Many of the data providers in the DIF are already providing OPeNDAP services (either with OPeNDAP software or other software). Layering primary IOOS services through the existing OPeNDAP infrastructure will allow for quicker adoption and deployment of thoses services within the community.

Current Status

MIlestones

• Prototype OPeNDAP WCS service developed.
• Progress made on ontology development, semantic inferencing/mapping.

Challeneges

WCS

GetCapabilities: Semantic Mapping and Aggregation

The OGC GetCapabilites response returns (among other things) a listing of the Coverages available from the service. Providing this listing for an OPeNDAP server presents a couple of challenges:

Identifying which DAP data sets represent wcs:Coverages and mapping their metadata into wcs:CoverageDescription and wcs:CoverageSummary elements

In our prototype service we have isolated this activity through a programming API and temporarily implemented it to use user developed wcs:CoverageDescriptions stored on the local filesystem. These are connected to data sets available on the server via their ID's. We are developing a semantic web engine that will ingest RDF representations of the DAP data sets that conform to the CF-1.0 convention and using OWL inferencing and semantic query languages to map these representations into wcs:CoverageDescriptions for the data sets. This will allow the server to "discover" and generate it's own list o WCS Coverage holdings.

Aggregation: Providing a concise view of the available holdings

OPeNDAP servers often contain hundreds, if not thousands, of data sets that could be mapped to a wcs:Coverage. Generating a ows:Capailities document with an ows:Contents section that details each one is problematic. The resulting document would be 100's of megabytes in size and would potentially exhaust the available memory for clients attempting to retrieve and parse it. However, in many circumstances, these large groups of data sets represent could be aggregated on a common instance variable such as time, elevation, or depth. Providing the mechanism for such an aggregation in the OPeNDAP servers would provide a more useful view of the available data, and also decrease the sheer size of the owc:Capabiities document. In addition adding an aggregation feature to the OPeNDAP servers has been one of the most requested by users. This enhances the value of this activity even further. The aggregations will defined using the same NcML files and architecture described below.
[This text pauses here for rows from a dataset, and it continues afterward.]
-- ==== Sys2Proof/Laws/State.lean ====
section
/-!
SUPPORT. What each update of the state leaves as it is: one lemma per field and per accessor, true by rfl.
-/

namespace Sys2Proof.Machine

variable (s : State)

/-! ### Updates through other updates -/

@[simp] theorem State.modThr_eq (th : ThreadId) (f : Thread → Thread) : s.modThr th f = s.setThr th (f (s.thr th)) := rfl
@[simp] theorem State.modCore_eq (g : Nat) (f : Core → Core) : s.modCore g f = s.setCore g (f (s.core g)) := rfl
@[simp] theorem State.modCtx_eq (c : CtxId) (f : Ctx → Ctx) : s.modCtx c f = s.setCtx c (f (s.ctx c)) := rfl

/-! ### An entry that was put reads so -/

@[simp] theorem State.setThr_thr (th : ThreadId) (t : Thread) : (s.setThr th t).thr th = t := by
  simp [State.setThr, State.thr]
@[simp] theorem State.setCore_core (g : Nat) (c : Core) : (s.setCore g c).core g = c := by
  simp [State.setCore, State.core]
@[simp] theorem State.setCtx_ctx (c : CtxId) (x : Ctx) : (s.setCtx c x).ctx c = x := by
  simp [State.setCtx, State.ctx]
@[simp] theorem State.modDie_die (d : Nat) (f : DieMem → DieMem) : (s.modDie d f).die d = f (s.die d) := by
  simp [State.modDie, State.die]
@[simp] theorem State.modGran_gran (n : Nat) (f : Gran → Gran) : (s.modGran n f).gran n = f (s.gran n) := by
  simp [State.modGran, State.gran]
@[simp] theorem State.modEngine_engine (q : Nat) (f : Engine → Engine) : (s.modEngine q f).engine q = f (s.engine q) := by
  simp [State.modEngine, State.engine]
@[simp] theorem State.modRedEng_redEng (e : Nat) (f : RedEngine → RedEngine) :
    (s.modRedEng e f).redEng e = f (s.redEng e) := by simp [State.modRedEng, State.redEng]
@[simp] theorem State.modChan_chan (q ch : Nat) (f : Chan → Chan) : (s.modChan q ch f).chan q ch = f (s.chan q ch) := by
  simp [State.modChan, State.chan]
@[simp] theorem State.modTally_tally (i : Nat) (f : Tally → Tally) : (s.modTally i f).tally i = f (s.tally i) := by
  simp [State.modTally, State.modSync, State.tally]
@[simp] theorem State.modBell_bell (j : Nat) (f : Bell → Bell) : (s.modBell j f).bell j = f (s.bell j) := by
  simp [State.modBell, State.modSync, State.bell]
@[simp] theorem State.modPort_port (p : Nat) (f : Port → Port) : (s.modPort p f).port p = f (s.port p) := by
  simp [State.modPort, State.modFab, State.port]
@[simp] theorem State.modDieClk_dieClk (d : Nat) (f : DieClk → DieClk) : (s.modDieClk d f).dieClk d = f (s.dieClk d) := by
  simp [State.modDieClk, State.modPwr, State.dieClk]

/-! ### Other entries of the same table -/

theorem State.setThr_thr_ne (th th' : ThreadId) (t : Thread) (h : th' ≠ th) : (s.setThr th t).thr th' = s.thr th' := by
  simp [State.setThr, State.thr, sget_sset, BitVec.toNat_inj, h]
theorem State.setCore_core_ne (g g' : Nat) (c : Core) (h : g' ≠ g) : (s.setCore g c).core g' = s.core g' := by
  simp [State.setCore, State.core, sget_sset, h]
theorem State.setCtx_ctx_ne (c c' : CtxId) (x : Ctx) (h : c' ≠ c) : (s.setCtx c x).ctx c' = s.ctx c' := by
  simp [State.setCtx, State.ctx, sget_sset, BitVec.toNat_inj, h]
Missing metadata in CF-1.0/DAP provided via NcML

The CF-1.0 convention and other metadata available through the DAP may be incomplete with respect to providing a complete metadata set for WCS. In order to address this we have added an Ancillary Information Service to the OPeNDAP servers through which users may add missing metadata to data sets in the system. It is implemented to use NcML files to provide this information as the NcML is already heavily in use in the THREDDS Data Server community and many of the existing OPeNDAP users are already familiar with the syntax and use model.

WCS schema issues

WCS schema documents as provided by the OGC cannot be used for validation, as they themselves will not pass through a validating parser. This blocks the primary use of the schema as a mechanism of "sanitizing" inputs to software through validation. Extensive procedural code was written to validate incoming and outgoing WCS documents. In addition these problems block the use of common software automation tools such as as JAXB which can be used to speed software development, and provide mechanisms for developing more flexible clients.

WCS protocol issues (version negotiation)

The current OGC specification for WCS states that the client and server negotiate the version based on a 2 part version (1.0 vs 1.1 vs 1.2 etc.) and the 3 part version numbers refer to versions of the schema.

While this simplifies version negotiation, it places unreasonable burdens on the authors of both clients and servers. Essentially this versioning scheme means clients and servers must "silently" support all known versions of the schema. If different versions of the schemas differ by more than whitespace (which they must or there would be no material change) then the structure/content of the documents described by the schema must change. Which means that the software that consumes the documents must be able to cope with the variations.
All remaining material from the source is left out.